More than 500 dead wild water birds appeared in the lake areas of Inner Mongolia since this summer as a result of water pollution. The poisonous water, as reported by local herdsmen, came from factories from a nearby eco-industrial area. Annie Lee from China Hush wrote a photo feature on the situation.
My small contribution about environmental problems in Inner Mongolia:
Jost Wübbeke from the University of
Berlin writes that mining of coal and rare earths contributes a lot
to pollution. It consumes precious water resources and creates toxic
waste. An example is a facility of the state enterprise Baogang in
the town of Baotou, that extracts rare earths. Production waste
that contains thorium, sulfuric acid and hydrofluoric acid is
disposed in a large tailings pond, that comprises 10 km². The
inhabitants of the nearby villages of Xinguang and Dalahai started to
suffer from diseases like osteoporosis, and lost their teeth. The
cancer rate went up and their immune system was weakened.

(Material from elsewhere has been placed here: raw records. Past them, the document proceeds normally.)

-- ==== Sys2Proof/Tests/Groups.lean ====
section
/-! SUPPORT. Tests of the thread-group engine (R145–R175): words written from the encoding of R150. -/

namespace Sys2Proof.Tests
open Sys2Proof Sys2Proof.Machine

set_option Elab.async false

/-- A group instruction word: CLASS, OP, VD, VA, VB, VC, IMM; PEN, PNEG, PRED and LU are zero. -/
def gw (cls op vd va vb vc imm : Nat) : W64 :=
  BitVec.ofNat 64 (cls * 2 ^ 58 + op * 2 ^ 52 + vd * 2 ^ 40 + va * 2 ^ 33 + vb * 2 ^ 26 + vc * 2 ^ 19 + imm)

/-- A kernel of one group on every sequencer. -/
def kl0 : Kl := Kl.ofWords [0x0000_00FF_0000_0001, 0x4000, 0, 0]
def krun0 : KRun := { kl := kl0, op := 0, next := 1, strict := false, flush := false }

/-- v registers with values, by register × 32 + lane: their words in the main file, and which are live. -/
def vwords (vs : List (Nat × W32)) : SMap RWord := vs.map (fun e => (e.1, RWord.of e.2))
def vlives (vs : List (Nat × W32)) : Nat := vs.foldl (fun n e => natSetBit n e.1 true) 0

/-- A group with v registers. -/
def Grp.withV (g : Grp) (vs : List (Nat × W32)) : Grp := { g with v := vwords vs, live := vlives vs }
/-- A group with u5. -/
def withU5 (g : Grp) (v : W64) : Grp := g.setU 5 v

/-- A group at PC 0x4000 with all lanes active; v1 holds the lane number times 3, v2 all ones, v4 is 0x1000; u1 is 5, u2 all ones. -/
def grp0 : Grp :=
  Grp.withV { num := 0, order := 0, pc := 0x4000, active := 0xFFFF_FFFF, exited := 0, stack := [],
              u := [(2, RWord.of 5), (4, RWord.of 0xFFFF_FFFF), (5, RWord.of 0xFFFF_FFFF)], p := [(1, 0x0000_FFFF)],
              live := 0, v := [], rc := [], loads := [], sync := none, busyV := [], stopped := false, fence := 0 }
    ((List.range 32).map (fun l => (32 + l, BitVec.ofNat 32 (3 * l))) ++ (List.range 32).map (fun l => (64 + l, 0xFFFF_FFFF)) ++
      (List.range 32).map (fun l => (128 + l, (0x1000 : W32))))

/-- Tile 3 with the group in slot 9, its next word in the instruction cache. -/
def sGrp (w : W64) (g : Grp) : State :=
  sTile 3 { coreTile 0 [] with tge := { Tge.init with kern := some krun0, slots := [(9, g)], gic := [(0x100, clean (leBytes 8 w.toNat))] } }

/-- Whether the group stands at the checked word. -/
def at9 (w : W64) (g : Grp) : Bool := match gUse w with | some u => (sGrp w g).groupAt 3 9 g w u | none => false

/-- The group after a command. -/
def grpAfter (c : Instr) (s : State) : Grp := ((after c s).grp 3 9).getD grp0

/-- ISUB by lane, and an immediate add of −1; R150. -/
theorem test_vint :
    at9 (gw 0 1 9 1 2 0 0) grp0 = true ∧ gCls (gw 0 1 9 1 2 0 0) = 0 ∧
    (grpAfter (.vint 3 9) (sGrp (gw 0 1 9 1 2 0 0) grp0)).vlive 9 31 = some 94 ∧
    (grpAfter (.vint 3 9) (sGrp (gw 0 15 9 1 0 0 0x1FFF) grp0)).vlive 9 0 = some 0xFFFF_FFFF ∧
    (grpAfter (.vint 3 9) (sGrp (gw 0 15 9 1 0 0 0x1FFF) grp0)).pc = 0x4008 := by decide +kernel

/-- ICMP signed less-than writes predicate bits; R150. -/
theorem test_vint_icmp :
    at9 (gw 0 16 3 2 1 0 2) grp0 = true ∧ gOp (gw 0 16 3 2 1 0 2) = 16 ∧
    (grpAfter (.vint 3 9) (sGrp (gw 0 16 3 2 1 0 2) grp0)).preg 3 = 0xFFFF_FFFF := by decide +kernel

/-- FADD of 1.0 and 1.0 given in v1; R152. -/
theorem test_vfp :
    let g := Grp.withV { grp0 with active := 1 } [(32, 0x3F80_0000)]
    at9 (gw 1 0 9 1 1 0 0) g = true ∧ gCls (gw 1 0 9 1 1 0 0) = 1 ∧
    (grpAfter (.vfp 3 9) (sGrp (gw 1 0 9 1 1 0 0) g)).vlive 9 0 = some 0x4000_0000 ∧
    (grpAfter (.vfp 3 9) (sGrp (gw 1 0 9 1 1 0 0) g)).vlive 9 1 = none := by decide +kernel

/-- UADD wraps at 64 bits; R150. -/
theorem test_uni :
    at9 (gw 6 0 3 1 2 0 0) grp0 = true ∧ gCls (gw 6 0 3 1 2 0 0) = 6 ∧
    (grpAfter (.uni 3 9) (sGrp (gw 6 0 3 1 2 0 0) grp0)).ureg 3 = 4 := by decide +kernel

/-- PNOT in active lanes only, and BALLOT; R150. -/
theorem test_pred :
    let g := { grp0 with active := 0xFF00_FF00 }
    at9 (gw 7 3 2 1 0 0 0) g = true ∧ gCls (gw 7 3 2 1 0 0 0) = 7 ∧
    (grpAfter (.pred 3 9) (sGrp (gw 7 3 2 1 0 0 0) g)).preg 2 = 0xFF00_0000 ∧
    (grpAfter (.pred 3 9) (sGrp (gw 7 6 4 1 0 0 0) g)).ureg 4 = 0xFF00 := by decide +kernel

/-- SHFL reads lane VB mod 32, BCAST the low half, RDLANE the lowest active lane; R150. -/
theorem test_lanes :
    let g := { grp0 with active := 0xFFFF_FFF0 }
    at9 (gw 9 0 9 1 2 0 0) g = true ∧ gCls (gw 9 0 9 1 2 0 0) = 9 ∧
    (grpAfter (.shfl 3 9) (sGrp (gw 9 0 9 1 2 0 0) g)).vlive 9 4 = some 93 ∧
    at9 (gw 9 1 9 2 0 0 0) g = true ∧ (grpAfter (.bcast 3 9) (sGrp (gw 9 1 9 2 0 0 0) g)).vlive 9 31 = some 0xFFFF_FFFF ∧
    at9 (gw 9 2 9 1 0 0 0) g = true ∧ (grpAfter (.rdlane 3 9) (sGrp (gw 9 2 9 1 0 0 0) g)).ureg 9 = 12 := by decide +kernel

/-- IF on p1, written as PEN 0 with PRED 1. -/
def wCond (op imm : Nat) : W64 := gw 5 op 0 0 0 0 imm + BitVec.ofNat 64 (2 ^ 47)

/-- IF narrows, ELSE turns, ENDIF restores; R157. -/
theorem test_if_else_endif :
    at9 (wCond 0 4) grp0 = true ∧ gCls (wCond 0 4) = 5 ∧ grp0.stack.length < 16 ∧
    (grpAfter (.maskIf 3 9) (sGrp (wCond 0 4) grp0)).active = 0xFFFF ∧
    (grpAfter (.maskIf 3 9) (sGrp (wCond 0 4) grp0)).stack = [{ kind := 0, saved := 0xFFFF_FFFF, els := 0xFFFF_0000 }] ∧
    (let g := { grp0 with active := 0xFFFF, stack := [{ kind := 0, saved := 0xFFFF_FFFF, els := 0 }] }
     at9 (gw 5 1 0 0 0 0 4) g = true ∧ (grpAfter (.maskElse 3 9) (sGrp (gw 5 1 0 0 0 0 4) g)).pc = 0x4020) ∧
    (let g := { grp0 with active := 0, stack := [{ kind := 1, saved := 0xFFFF_FFFF, els := 0 }] }
     at9 (gw 5 2 0 0 0 0 0) g = true ∧ (grpAfter (.maskEndif 3 9) (sGrp (gw 5 2 0 0 0 0 0) g)).active = 0xFFFF_FFFF) := by decide +kernel

/-- LOOP, BREAK through an IF, CONT back, ENDLOOP; R157. -/
theorem test_loop :
    let e : MaskEnt := { kind := 2, saved := 0xFFFF_FFFF, els := 0 }
    let g := { grp0 with stack := [e] }
    at9 (gw 5 3 0 0 0 0 0) grp0 = true ∧ (grpAfter (.maskLoop 3 9) (sGrp (gw 5 3 0 0 0 0 0) grp0)).stack = [e] ∧
    (let g := { grp0 with stack := [{ kind := 0, saved := 0xFFFF_FFFF, els := 0xFF }, e] }
     at9 (wCond 4 0) g = true ∧ (grpAfter (.maskBreak 3 9) (sGrp (wCond 4 0) g)).active = 0xFFFF_0000 ∧
     (grpAfter (.maskBreak 3 9) (sGrp (wCond 4 0) g)).stack = [{ kind := 0, saved := 0xFFFF_0000, els := 0 }, e]) ∧
    at9 (gw 5 5 0 0 0 0 0xFFFF) g = true ∧ (grpAfter (.maskCont 3 9) (sGrp (gw 5 5 0 0 0 0 0xFFFF) g)).pc = 0x3FF8 ∧
    at9 (gw 5 6 0 0 0 0 0) { g with active := 0 } = true ∧
    (grpAfter (.maskEndloop 3 9) (sGrp (gw 5 6 0 0 0 0 0) { g with active := 0 })).active = 0xFFFF_FFFF := by decide +kernel

/-- EXIT leaves every mask; END of the last lanes empties the slot; R158. -/
theorem test_exit_end :
    let g := { grp0 with stack := [{ kind := 2, saved := 0xFFFF_FFFF, els := 0 }] }
    at9 (wCond 7 0) g = true ∧ (grpAfter (.maskExit 3 9) (sGrp (wCond 7 0) g)).exited = 0xFFFF ∧
    (grpAfter (.maskExit 3 9) (sGrp (wCond 7 0) g)).stack = [{ kind := 2, saved := 0xFFFF_0000, els := 0 }] ∧
    at9 (gw 5 8 0 0 0 0 0) grp0 = true ∧ (after (.groupEnd 3 9) (sGrp (gw 5 8 0 0 0 0 0) grp0)).grp 3 9 = none := by decide +kernel

/-- Branches, CALL and RET; R160. -/
theorem test_branches :
    at9 (gw 5 9 0 0 0 0 0x8000) grp0 = true ∧ (grpAfter (.jmp 3 9) (sGrp (gw 5 9 0 0 0 0 0x8000) grp0)).pc = 0xFFFF_FFFF_FFFC_4000 ∧
    at9 (wCond 10 2) grp0 = true ∧ (grpAfter (.braAny 3 9) (sGrp (wCond 10 2) grp0)).pc = 0x4010 ∧
    at9 (wCond 11 2) grp0 = true ∧ (grpAfter (.braAll 3 9) (sGrp (wCond 11 2) grp0)).pc = 0x4008 ∧
    at9 (gw 5 12 63 0 0 0 2) grp0 = true ∧ (grpAfter (.call 3 9) (sGrp (gw 5 12 63 0 0 0 2) grp0)).ureg 63 = 0x4008 ∧
    at9 (gw 5 13 0 1 0 0 0) grp0 = true ∧ (grpAfter (.ret 3 9) (sGrp (gw 5 13 0 1 0 0 0) grp0)).pc = 5 := by decide +kernel

/-- A kernel starts, its first group takes the lowest slot of its sequencers, and it ends; R131, R146. -/
theorem test_kernel :
    let x := coreTile 0 []
    let s0 := sTile 3 { x with tge := { Tge.init with kq := [(kl0, 4)] } }
    let k := { krun0 with next := 0, kl := { kl0 with seqMask := 0x80 } }
    let s1 := sTile 3 { x with tge := { Tge.init with kern := some k } }
    let s2 := sTile 3 { x with tge := { Tge.init with kern := some krun0 } }
    kl0.tagsReady [] 4 = true ∧ ((after (.kernelStart 3) s0).tge 3).kern.map (fun k => k.op) = some 4 ∧
    k.kl.seqMask.testBit (seqOf 56) = true ∧ ((after (.groupStart 3) s1).grp 3 56).map (fun g => (g.pc, g.active)) = some (0x4000, 0xFFFF_FFFF) ∧
    s2.l1Quiet 3 = true ∧ krun0.kl.groups ≤ krun0.next ∧ ((after (.kernelEnd 3) s2).tge 3).kern = none := by decide +kernel

/-- A line of group instructions that has come is taken; R149. -/
theorem test_group_fetch :
    let g := { grp0 with pc := 0x1048 }
    let s := { sGrp 0 g with reqs := [{ newReq (.group 3 9) 1 .load 0x1040 64 (clean (leBytes 64 (7 * 2 ^ 64))) 0 with id := 1, direct := true, st := .done }] }
    s.groupMayIssue 3 9 g = true ∧ cachedGWord (s.tge 3).gic g.pc = none ∧ (s.tge 3).gicPerr.contains 0x41 = false ∧
    (match (s.directRead (.group 3 9) 1 .X 0x1040 64 0).2 with | .bytes b => b.length | _ => 0) = 64 ∧
    (cachedGWord ((after (.groupFetchReturn 3 9) s).tge 3).gic g.pc).map gWordOf = some 7 := by decide +kernel

/-- A load of one lane joins the list and asks for the 64-byte sector; R165. -/
theorem test_vmem_load :
    let g := { grp0 with active := 2 }
    let w := gw 2 0 9 4 0 0 0
    at9 w g = true ∧ gCls w = 2 ∧ (sGrp w g).lanesOk 3 9 .R 4 (g.addrs w (g.acting w)) (fun _ => true) = none ∧
    (grpAfter (.vmemLoad 3 9) (sGrp w g)).loads.map (fun l => (l.vd, l.size, l.mask)) = [(9, 4, 2)] ∧
    (after (.vmemLoad 3 9) (sGrp w g)).reqs.map (fun r => (r.addr, r.len)) = [(0x1000, 64)] := by decide +kernel

/-- A store of one lane marks its bytes dirty in an L1 line; R166. -/
theorem test_vmem_store :
    let g := { grp0 with active := 2 }
    let w := gw 2 2 0 4 1 0 0
    at9 w g = true ∧ (sGrp w g).lanesOk 3 9 .W 4 (g.addrs w (g.acting w)) (fun _ => true) = none ∧
    (sGrp w g).loadOn 3 9 0x10 = false ∧
    ((((after (.vmemStore 3 9) (sGrp w g)).tge 3).line 0x10).map (fun l => (l.dirty, l.mem.peek 0 4))) = some (15, [3, 0, 0, 0]) := by
  decide +kernel

/-- A returned load writes its lane; R166. -/
theorem test_group_load_return :
    let l : GLoad := { op := 1, vd := 9, size := 4, bypass := true, lanes := [(1, 0x1004)], vals := [], reqs := [1], pc := 0x4000,
                       word := gw 2 4 9 4 0 0 0, mask := 2 }
    let g := { grp0 with loads := [l] }
    let r := { newReq (.group 3 9) 1 .load 0x1000 64 (clean (leBytes 64 (0xABCD * 2 ^ 32))) 0 with id := 1, st := .done }
    let s := { sGrp 0 g with reqs := [r], nextReq := 2 }
    g.loads.find? (fun x => x.op == 1) = some l ∧ (l.reqs.map (fun id => s.findReq id)) = [some r] ∧ poisoned r.data = false ∧
    (laneValue s.canonAddr [r] 0x1004 4).isSome = true ∧
    (grpAfter (.groupLoadReturn 3 9 1) s).vlive 9 1 = some 0xABCD ∧ (after (.groupLoadReturn 3 9 1) s).reqs = [] := by decide +kernel

/-- Scratch of the tile's device, first byte, holding 41. -/
def sScratch (w : W64) (g : Grp) : State :=
  let s := sGrp w g
  { s with mem := { s.mem with bed := s.mem.bed.putWord (scratchPhys 32 0 / 8) 41 false } }

/-- A returning add at scratch: the old value in VD, the new at the home; R170. -/
theorem test_vatom :
    let g := withU5 (Grp.withV { grp0 with active := 2 } [(33, 1), (129, 0)]) 0x100_0000_0000
    let w := gw 3 0 9 4 1 0 (5 * 2 ^ 10)
    let s := sScratch w g
    (match gUse w with | some u => s.groupAt 3 9 g w u | none => false) = true ∧ gCls w = 3 ∧ lanesOf (g.acting w) = [1] ∧
    s.isLocal (g.addr w 1) = true ∧ regionOf (addrOffset (g.addr w 1)) = some .scratch ∧
    (s.checkAccess 3 1 .A (g.addr w 1) 4).toOption.isSome = true ∧ s.lineBusy 3 (s.canonAddr (g.addr w 1) / 256) = false ∧
    s.bankOpen (s.bankOf (addrOffset (g.addr w 1))) = true ∧
    (let s1 := s.bypassAll 3 [(1, s.canonAddr (g.addr w 1))]
     (s1.enter (.group 3 9) (s1.clsAt 3 1 .A (s.canonAddr (g.addr w 1)) 4) (s.canonAddr (g.addr w 1)) 1).2) = true ∧
    (grpAfter (.vatom 3 9) s).vlive 9 1 = some 41 ∧ (after (.vatom 3 9) s).mem.bed.wordAt (scratchPhys 32 0 / 8) = 42 := by decide +kernel

/-- RED in format 0 posts a request; R170. -/
theorem test_vatom_red :
    let g := withU5 (Grp.withV { grp0 with active := 2 } [(33, 1), (129, 0)]) 0x100_0000_0000
    let w := gw 3 12 0 4 1 0 (5 * 2 ^ 10)
    at9 w g = true ∧ (redSizes 0).isSome = true ∧ (sGrp w g).findReq (sGrp w g).nextReq = none ∧
    (after (.vatomRed 3 9) (sGrp w g)).reqs.map (fun r => (r.addr, r.kind)) = [(0x100_0000_0000, RKind.red 0)] := by decide +kernel

/-- The fences complete with nothing out and wait with a load out; R168. -/
theorem test_group_fences :
    let l : GLoad := { op := 1, vd := 9, size := 4, bypass := true, lanes := [], vals := [], reqs := [1], pc := 0, word := 0, mask := 0 }
    let busy := { grp0 with loads := [l] }
    at9 (gw 4 0 0 0 0 0 0) grp0 = true ∧ (grpAfter (.fenceG 3 9) (sGrp (gw 4 0 0 0 0 0 0) grp0)).pc = 0x4008 ∧
    (grpAfter (.fenceG 3 9) (sGrp (gw 4 0 0 0 0 0 0) busy)).fence = 1 ∧
    at9 (gw 4 1 0 0 0 0 0) grp0 = true ∧ (grpAfter (.fenceT 3 9) (sGrp (gw 4 1 0 0 0 0 0) grp0)).pc = 0x4008 ∧
    at9 (gw 4 2 0 0 0 0 0) grp0 = true ∧ (sGrp (gw 4 2 0 0 0 0 0) grp0).l1Quiet 3 = true ∧
    (grpAfter (.fenceD 3 9) (sGrp (gw 4 2 0 0 0 0 0) grp0)).pc = 0x4008 ∧
    (grpAfter (.fenceD 3 9) (sGrp (gw 4 2 0 0 0 0 0) busy)).fence = 3 := by decide +kernel

/-- An INT8 product occupies the unit; a result that is ready goes to its registers; R163, R164. -/
theorem test_gmx :
    let w := gw 8 2 16 0 2 24 0
    let g := Grp.withV grp0 [(0, 2), (64, 3)]
    let o : GmxOp := { slot := 9, vd := 16, res := [(512, 6)], sat := false, nan := false, inf := false }
    let s := sGrp 0 grp0
    let s1 := s.updTge 3 (fun x => { x with gmx := [(1, [o])] })
    at9 w g = true ∧ gCls w = 8 ∧ SMap.get [] ((sGrp w g).tge 3).gmx (seqOf 9) = [] ∧
    (((after (.mmaInt8 3 9) (sGrp w g)).tge 3).gmx.map (fun e => (e.1, e.2.map (fun o => SMap.find o.res 512)))) = [(1, [some 6])] ∧
    SMap.get [] (s1.tge 3).gmx 1 = [o] ∧ (grpAfter (.gmxResultReady 3 1) s1).vlive 16 0 = some 6 ∧
    SMap.get [] ((after (.gmxResultReady 3 1) s1).tge 3).gmx 1 = [] := by decide +kernel

/-- Tile 3 with the group in slot 9 under a kernel of MASKED_ZERO. -/
def sGrpZ (w : W64) (g : Grp) : State := (sGrp w g).updTge 3 (fun x => { x with kern := some { krun0 with kl := { kl0 with maskedZero := true } } })

/-- The words of the BF16 and FP8 products pass their checks, with one lane of a kernel of MASKED_ZERO; R163. -/
theorem test_gmx_words :
    let g := Grp.withV { grp0 with active := 1 } []
    let ok := fun w => match gUse w with | some u => (sGrpZ w g).groupAt 3 9 g w u | none => false
    ok (gw 8 0 16 0 4 24 0) = true ∧ ok (gw 8 1 16 0 2 24 3) = true ∧
    SMap.get [] ((after (.mmaBf16 3 9) (sGrpZ (gw 8 0 16 0 4 24 0) g)).tge 3).gmx 1 ≠ [] ∧
    SMap.get [] ((after (.mmaFp8 3 9) (sGrpZ (gw 8 1 16 0 2 24 3) g)).tge 3).gmx 1 ≠ [] := by decide +kernel

end Sys2Proof.Tests
end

Baogang has had a program to resettle
the inhabitants to modern housing estates in the district of
Kundoulun. But the contribution of 800 renminbi per square metre
seems to be rather expensive for the people.
Jost Wübbeke writes in his conclusion,
that China has now extensive environmental legislation. But the
persons concerned have insufficient political power and influence to
turn legislation into action.
Source: Jost Wübbeke, Bergbau in der
Inneren Mongolei – Umweltverschmutzung und Konflikte. 2012, PDF.